-- ==== Sys2Proof/Machine/Store.lean ====
section
/-! DEFINITION. The endpoint store: endpoint numbers, kinds, bindings, records, faults and reports,
statistics, write-behind, MRAM protection and the unit map (R116-R154, R762). -/

namespace Sys2Proof.Machine

/-! ## The dies -/

def State.die (s : State) : DieId → Die
  | .a => s.dieA
  | .b => s.dieB

def State.setDie (s : State) (d : DieId) (v : Die) : State :=
  match d with
  | .a => { s with dieA := v }
  | .b => { s with dieB := v }

/-! ## Endpoint numbers (R116, R38) -/

def slotOf (e : Nat) : Nat := e % 4096
def unitOf (e : Nat) : Nat := e / 4096
def regionOfUnit (u : Nat) : Nat := u / 64
def clusterOfUnit (u : Nat) : Nat := u / 8

/-- R41: the physical unit a logical unit occupies at reset. -/
def resetPhys (u : Nat) : Nat := 72 * (u / 64) + 9 * (u / 8 % 8) + u % 8

/-- The physical unit of a logical unit under a map of moved units. -/
def physIn (moved : Tbl Nat) (u : Nat) : Nat :=
  let m := Tbl.get 0 moved u
  if m = 0 then resetPhys u else m - 1

def Die.phys (d : Die) (u : Nat) : Nat := physIn d.moved u

/-! ## Kinds and bindings -/

/-- R117: the kind codes. -/
def kindOutput (k : Nat) : Bool := decide (k = 1 ∨ k = 2)
def kindInput (k : Nat) : Bool := decide (3 ≤ k ∧ k ≤ 8)
def kindGroup (k : Nat) : Bool := decide (k = 9)
def kindValid (k : Nat) : Bool := decide (k ≤ 9)

/-- R121: the fields of a binding. -/
def bindTransport (b : Nat) : Nat := b / 2 ^ 29
def bindNode (b : Nat) : Nat := b % 2 ^ 16
def bindIndex (b : Nat) : Nat := b / 2 ^ 16 % 16
def bindChain (b : Nat) : Nat := b / 2 ^ 11 % 16
def bindPos (b : Nat) : Nat := b / 4 % 512
def bindChan (b : Nat) : Nat := b % 4
def bindInput (b : Nat) : Nat := b % 32
def bindAgg (b : Nat) : Nat := b % 2 ^ 16

/-- R117, R123: the transports a kind permits; none is permitted for every kind. -/
def bindPermitted (kind t : Nat) : Bool :=
  if t = 0 then true
  else if kind = 1 ∨ kind = 2 ∨ kind = 5 then decide (t = 1 ∨ t = 2)
  else if kind = 3 ∨ kind = 4 ∨ kind = 6 ∨ kind = 7 then decide (t = 1)
  else if kind = 8 then decide (t = 3)
  else if kind = 9 then decide (t = 4)
  else false

/-- R122: what an output endpoint's binding occupies: a node and index, or a chain, position and
channel. -/
def bindPlace (b : Nat) : Option (Nat × Nat) :=
  if bindTransport b = 1 then some (1, b % 2 ^ 20)
  else if bindTransport b = 2 then some (2, b % 2 ^ 15)
  else none

/-- Two bindings name the same device (R172). -/
def sameDevice (b c : Nat) : Bool :=
  if bindTransport b = 1 then decide (bindTransport c = 1 ∧ bindNode b = bindNode c)
  else if bindTransport b = 2 then
    decide (bindTransport c = 2 ∧ bindChain b = bindChain c ∧ bindPos b = bindPos c)
  else false

/-! ## Records -/

def Die.hotOf (d : Die) (e : Nat) : Hot := Tbl.get Hot.delivered d.hot e
def Die.imageOf (d : Die) (e : Nat) : Hot := Tbl.get Hot.delivered d.image e
def Die.coldOf (d : Die) (e : Nat) : Cold := Tbl.get Cold.delivered d.cold e
def Die.statsOf (d : Die) (e : Nat) : Stats := Tbl.get Stats.zero d.stats e
def Die.countsOf (d : Die) (e : Nat) : Counts := Tbl.get Counts.zero d.counts e
def Die.kindOf (d : Die) (e : Nat) : Nat := (d.coldOf e).kind

/-- R116: an endpoint is active when its kind is not 0x00. -/
def Die.active (d : Die) (e : Nat) : Bool := decide (d.kindOf e ≠ 0)

/-- The endpoints of a die's store that are not as delivered, in rising order. -/
def Die.listed (d : Die) : List Nat := d.cold.map Prod.fst

/-- The active endpoints in rising order, which is unit order and then slot order. -/
def Die.actives (d : Die) : List Nat := d.listed.filter d.active

/-- R140: a hot record is written; a change marks it dirty from cycle `n`. -/
def Die.setHot (d : Die) (e : Nat) (h : Hot) (n : Nat) : Die :=
  if h = d.hotOf e then d
  else
    { d with
      hot := Tbl.put Hot.delivered d.hot e h
      dirty := if Tbl.get 0 d.dirty e = 0 then Tbl.put 0 d.dirty e (n + 1) else d.dirty }

def Die.setCold (d : Die) (e : Nat) (c : Cold) : Die :=
  { d with cold := Tbl.put Cold.delivered d.cold e c }

def Die.setStats (d : Die) (e : Nat) (v : Stats) : Die :=
  { d with stats := Tbl.put Stats.zero d.stats e v }

def Die.setCounts (d : Die) (e : Nat) (v : Counts) : Die :=
  { d with counts := Tbl.put Counts.zero d.counts e v }

/-- R122: another output endpoint holds the same node or chain binding. -/
def Die.bindTaken (d : Die) (e b : Nat) : Bool :=
  match bindPlace b with
  | none => false
  | some p => d.actives.any fun f =>
      decide (f ≠ e) && kindOutput (d.kindOf f) && decide (bindPlace (d.hotOf f).binding = some p)

/-! ## Octets of the records (R118, R124, R148) -/

def Hot.bytes (h : Hot) : List Byte :=
  leBytes 2 h.current ++ leBytes 2 h.target ++ leBytes 2 h.lastTx ++ leBytes 2 h.fadeLeft ++
  leBytes 2 h.holdLeft ++ leBytes 2 h.fsLevel ++ leBytes 2 h.ovrLevel ++ leBytes 2 h.sense ++
  leBytes 2 h.fault ++ leBytes 1 h.profile ++ leBytes 1 h.group ++ leBytes 1 h.fadeCtrl ++
  leBytes 1 h.ovrCtrl ++ leBytes 2 0 ++ leBytes 4 h.lastChange ++ leBytes 4 h.binding

/-- Cold 0x20-0x2F. -/
def Cold.calBytes (c : Cold) : List Byte :=
  leBytes 2 c.calGain ++ leBytes 2 c.calOffset ++ leBytes 2 c.minPhys ++ leBytes 2 c.maxPhys ++
  leBytes 2 c.nominal ++ leBytes 6 0

/-- Cold 0x30-0x3F. -/
def Cold.bindBytes (c : Cold) : List Byte :=
  leBytes 1 c.feeder ++ leBytes 1 c.phase ++ leBytes 2 c.reportPeriod ++ leBytes 1 c.meterQty ++
  leBytes 11 0

/-- Cold 0x00-0x3F. -/
def Cold.bytes (c : Cold) : List Byte :=
  leBytes 1 c.kind ++ leBytes 1 c.linkCount ++ leBytes 2 c.fallback ++ leBytes 4 c.nameHash ++
  leBytes 4 c.link0 ++ leBytes 4 c.link1 ++ leBytes 4 c.link2 ++ leBytes 4 c.link3 ++
  leBytes 2 c.daylightRef ++ leBytes 1 c.derate ++ leBytes 1 0 ++ leBytes 4 c.daylightEp ++
  c.calBytes ++ c.bindBytes

def Stats.bytes (v : Stats) : List Byte :=
  leBytes 4 v.onCycles ++ leBytes 4 v.switches ++ leBytes 4 v.energy ++ leBytes 4 v.reports ++
  leBytes 4 v.lastReport ++ leBytes 2 v.faults ++ leBytes 2 v.missed ++ leBytes 4 v.cycle ++
  leBytes 2 v.level ++ leBytes 2 v.residue

/-- n octets of a list from an offset, as a number. -/
def leAt (b : List Byte) (off n : Nat) : Nat := leNat ((b.drop off).take n)

/-- The calibration fields from 16 octets. -/
def Cold.withCal (c : Cold) (b : List Byte) : Cold :=
  { c with calGain := leAt b 0 2, calOffset := leAt b 2 2, minPhys := leAt b 4 2,
           maxPhys := leAt b 6 2, nominal := leAt b 8 2 }

/-- The binding details from 16 octets. -/
def Cold.withBind (c : Cold) (b : List Byte) : Cold :=
  { c with feeder := leAt b 0 1, phase := leAt b 1 1, reportPeriod := leAt b 2 2,
           meterQty := leAt b 4 1 }

/-- The cold configuration from its first 64 octets. -/
def Cold.ofBytes (b : List Byte) : Cold :=
  let c : Cold :=
    { Cold.delivered with
      kind := leAt b 0 1, linkCount := leAt b 1 1, fallback := leAt b 2 2, nameHash := leAt b 4 4,
      link0 := leAt b 8 4, link1 := leAt b 12 4, link2 := leAt b 16 4, link3 := leAt b 20 4,
      daylightRef := leAt b 24 2, derate := leAt b 26 1, daylightEp := leAt b 28 4 }
  (c.withCal (b.drop 32)).withBind (b.drop 48)

/-- The links in order. -/
def Cold.links (c : Cold) : List Nat := [c.link0, c.link1, c.link2, c.link3]

/-- R125: the checks of a cold record as it will stand. -/
def Cold.ok (c : Cold) (e : Nat) : Bool :=
  decide (c.linkCount ≤ 4) &&
  (c.links.take c.linkCount).all (fun l => decide (l % 2 ^ 20 ≠ e)) &&
  decide (c.derate ≤ 14 ∨ c.derate = 0xFF) && decide (c.feeder ≤ 5 ∨ c.feeder = 0xFF) &&
  decide (c.phase ≤ 3)

/-- The daylight pair an endpoint uses, when its daylight_on is set (R132, R168). -/
def Cold.daylightPair (c : Cold) : Option (Nat × Nat) :=
  if c.daylightEp / 2 ^ 31 = 1 then none else some (c.daylightEp % 2 ^ 20, c.daylightRef)

/-! ## Reports and faults (R120) -/

/-- The fault flags. -/
def faultNoReport : Nat := 0
def faultLamp : Nat := 1
def faultDriver : Nat := 2
def faultOverTemp : Nat := 3
def faultCheck : Nat := 4
def faultTamper : Nat := 5
def faultBattery : Nat := 6
def faultUnbound : Nat := 7
def faultFallback : Nat := 8

/-- A fault word is written: a word that sets a new bit counts (R124 fault_count). -/
def Die.writeFault (d : Die) (e w n : Nat) : Die :=
  let h := d.hotOf e
  let d' := d.setHot e { h with fault := w } n
  if (List.range 9).any (fun k => bitOf w k = 1 && bitOf h.fault k = 0) then
    let c := d.countsOf e
    d'.setCounts e { c with faults := min (c.faults + 1) 0xFFFF }
  else d'

/-- R120: a report of an endpoint: it is counted, no_report clears and the period restarts. -/
def Die.report (d : Die) (e n : Nat) : Die :=
  let h := d.hotOf e
  let c := d.countsOf e
  let d := d.setHot e { h with fault := clrBit h.fault faultNoReport } n
  let d := d.setCounts e
    { c with reports := (c.reports + 1) % 2 ^ 32, lastReport := n % 2 ^ 32 }
  { d with period := Tbl.put 0 d.period e n }

/-- R120: an endpoint is supervised: a report period, a binding and no virtual group. -/
def Die.supervised (d : Die) (e : Nat) : Bool :=
  d.active e && !kindGroup (d.kindOf e) && decide (bindTransport (d.hotOf e).binding ≠ 0) &&
    decide ((d.coldOf e).reportPeriod ≠ 0)

/-- The report period of an endpoint has passed. -/
def Die.expiryDue (d : Die) (e n : Nat) : Bool :=
  d.supervised e && decide ((d.coldOf e).reportPeriod ≤ n - Tbl.get 0 d.period e)

/-- R120: an expiry: no_report is set, missed increments and a new period starts. -/
def Die.expire (d : Die) (e n : Nat) : Die :=
  let c := d.countsOf e
  let d := d.writeFault e (setBit (d.hotOf e).fault faultNoReport) n
  let d := d.setCounts e { (d.countsOf e) with missed := min (c.missed + 1) 0xFFFF }
  { d with period := Tbl.put 0 d.period e n }

/-! ## Statistics (R126) -/

/-- A statistics visit in cycle `n` from hot image `h`: the pseudocode of R126. -/
def visitStats (v : Stats) (h : Hot) (c : Counts) (nominal period n : Nat) : Stats :=
  let n32 := n % 2 ^ 32
  let span := (n32 + 2 ^ 32 - v.cycle) % 2 ^ 32
  let since := (h.lastChange + 2 ^ 32 - v.cycle) % 2 ^ 32
  let changed := decide (1 ≤ since ∧ since ≤ span)
  let d0 := if changed then since else 0
  let d1 := if changed then span - since else span
  let x := v.residue +
    65536 * nominal * (v.level * d0 + h.current * d1) * period / (65535 * 10 * 3600 * 6400000000)
  { onCycles := min (v.onCycles + (if v.level > 0 then d0 else 0) + (if h.current > 0 then d1 else 0))
      (2 ^ 32 - 1)
    switches := if d0 > 0 ∧ (decide (v.level > 0) ≠ decide (h.current > 0)) then
      min (v.switches + 1) (2 ^ 32 - 1) else v.switches
    energy := (v.energy + x / 65536) % 2 ^ 32
    residue := x % 65536
    reports := c.reports
    lastReport := c.lastReport
    faults := c.faults
    missed := c.missed
    cycle := n32
    level := h.current }

def Die.visit (d : Die) (e n period : Nat) : Die :=
  d.setStats e (visitStats (d.statsOf e) (d.imageOf e) (d.countsOf e) (d.coldOf e).nominal period n)

/-- R126: statistics cleared at cycle `n`. -/
def Die.clearStats (d : Die) (e n : Nat) : Die :=
  (d.setStats e { Stats.zero with cycle := n % 2 ^ 32, level := (d.hotOf e).current }).setCounts e
    Counts.zero

/-- R140: a dirty hot record is written to its image, and the statistics are visited. -/
def Die.writeBehind (d : Die) (e n period : Nat) : Die :=
  if Tbl.get 0 d.dirty e = 0 then d
  else
    ({ d with image := Tbl.put Hot.delivered d.image e (d.hotOf e),
              dirty := Tbl.put 0 d.dirty e 0 }).visit e n period

/-- The age of the oldest dirty record at cycle `n`. -/
def Die.dirtyAge (d : Die) (n : Nat) : Nat :=
  d.dirty.foldl (fun a x => max a (n + 1 - x.2)) 0

/-- R126: the background pass visits every active endpoint. -/
def Die.visitAll (d : Die) (n period : Nat) : Die :=
  d.actives.foldl (fun d e => d.visit e n period) d

/-! ## Commands -/

/-- REPORT_PERIOD_EXPIRY (R120): on both dies' stores, as the journal has it on both. -/
def execReportPeriodExpiry (e : Endpoint) (s : State) : Host.Outcome State Fault Refusal :=
  let n := s.clk.cycle
  let one := fun (d : Die) => if d.expiryDue e.toNat n then d.expire e.toNat n else d
  .next { s with dieA := one s.dieA, dieB := one s.dieB }

/-- R151: the age of a die's oldest dirty record is looked at: wb_overdue, and the oldest age seen. -/
def State.wbCheck (d : DieId) (s : State) : State :=
  let age := (s.die d).dirtyAge s.clk.cycle
  let s := s.raiseIf (decide (s.get (EPS_CTRL.wb_max_age d) < age)) (EPS_INT_STATUS.wb_overdue d)
  s.set (EPS_WB_AGE_MAX.age d) (max (s.get (EPS_WB_AGE_MAX.age d)) age)

/-- WRITE_BEHIND (R140): the oldest dirty age seen is kept, and the record is written out. -/
def execWriteBehind (d : DieId) (e : Endpoint) (s : State) : Host.Outcome State Fault Refusal :=
  let s := s.wbCheck d
  if s.flag (EPS_CTRL.wb_enable d) then
    .next (s.setDie d ((s.die d).writeBehind e.toNat s.clk.cycle s.period))
  else .next s

/-- BACKGROUND_STATISTICS_PASS (R126). -/
def execBackgroundStatisticsPass (d : DieId) (s : State) : Host.Outcome State Fault Refusal :=
  .next (s.setDie d ((s.die d).visitAll s.clk.cycle s.period))

/-! ## MRAM protection (R135-R139) -/

/-- A row is retired to the next spare row of its bank; `none` when no spare row is left (R139). -/
def State.retireRow (s : State) (d : DieId) (bank row : Nat) : Option State :=
  let free := s.get (EPS_SPARE_B.free d bank)
  if free = 0 then none
  else
    let die := s.die d
    let s := s.setDie d { die with
      retired := Tbl.put 0 die.retired (bank * 65536 + row) (512 - free + 1)
      retireWaits := Tbl.put false die.retireWaits bank true }
    let s := (s.set (EPS_SPARE_B.free d bank) (free - 1)).raise (EPS_INT_STATUS.row_retired d)
    some (s.raiseIf (decide (free - 1 < 32)) (EPS_INT_STATUS.spare_low d))

/-- The MRAM window address of a code word (R133). -/
def mramAddr (bank row word : Nat) : Nat := 0x10000000 + bank * 0x04000000 + row * 1024 + word * 32

end Sys2Proof.Machine
end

__What needs to be done__. Begin at the top of the listing above and set down each line exactly. Stop after the line that contains "def kindGroup (k".

__Exercise output__.
-- ==== Sys2Proof/Machine/Store.lean ====
section
/-! DEFINITION. The endpoint store: endpoint numbers, kinds, bindings, records, faults and reports,
statistics, write-behind, MRAM protection and the unit map (R116-R154, R762). -/

namespace Sys2Proof.Machine

/-! ## The dies -/

def State.die (s : State) : DieId → Die
  | .a => s.dieA
  | .b => s.dieB

def State.setDie (s : State) (d : DieId) (v : Die) : State :=
  match d with
  | .a => { s with dieA := v }
  | .b => { s with dieB := v }

/-! ## Endpoint numbers (R116, R38) -/

def slotOf (e : Nat) : Nat := e % 4096
def unitOf (e : Nat) : Nat := e / 4096
def regionOfUnit (u : Nat) : Nat := u / 64
def clusterOfUnit (u : Nat) : Nat := u / 8

/-- R41: the physical unit a logical unit occupies at reset. -/
def resetPhys (u : Nat) : Nat := 72 * (u / 64) + 9 * (u / 8 % 8) + u % 8

/-- The physical unit of a logical unit under a map of moved units. -/
def physIn (moved : Tbl Nat) (u : Nat) : Nat :=
  let m := Tbl.get 0 moved u
  if m = 0 then resetPhys u else m - 1

def Die.phys (d : Die) (u : Nat) : Nat := physIn d.moved u

/-! ## Kinds and bindings -/

/-- R117: the kind codes. -/
def kindOutput (k : Nat) : Bool := decide (k = 1 ∨ k = 2)
def kindInput (k : Nat) : Bool := decide (3 ≤ k ∧ k ≤ 8)
def kindGroup (k : Nat) : Bool := decide (k = 9)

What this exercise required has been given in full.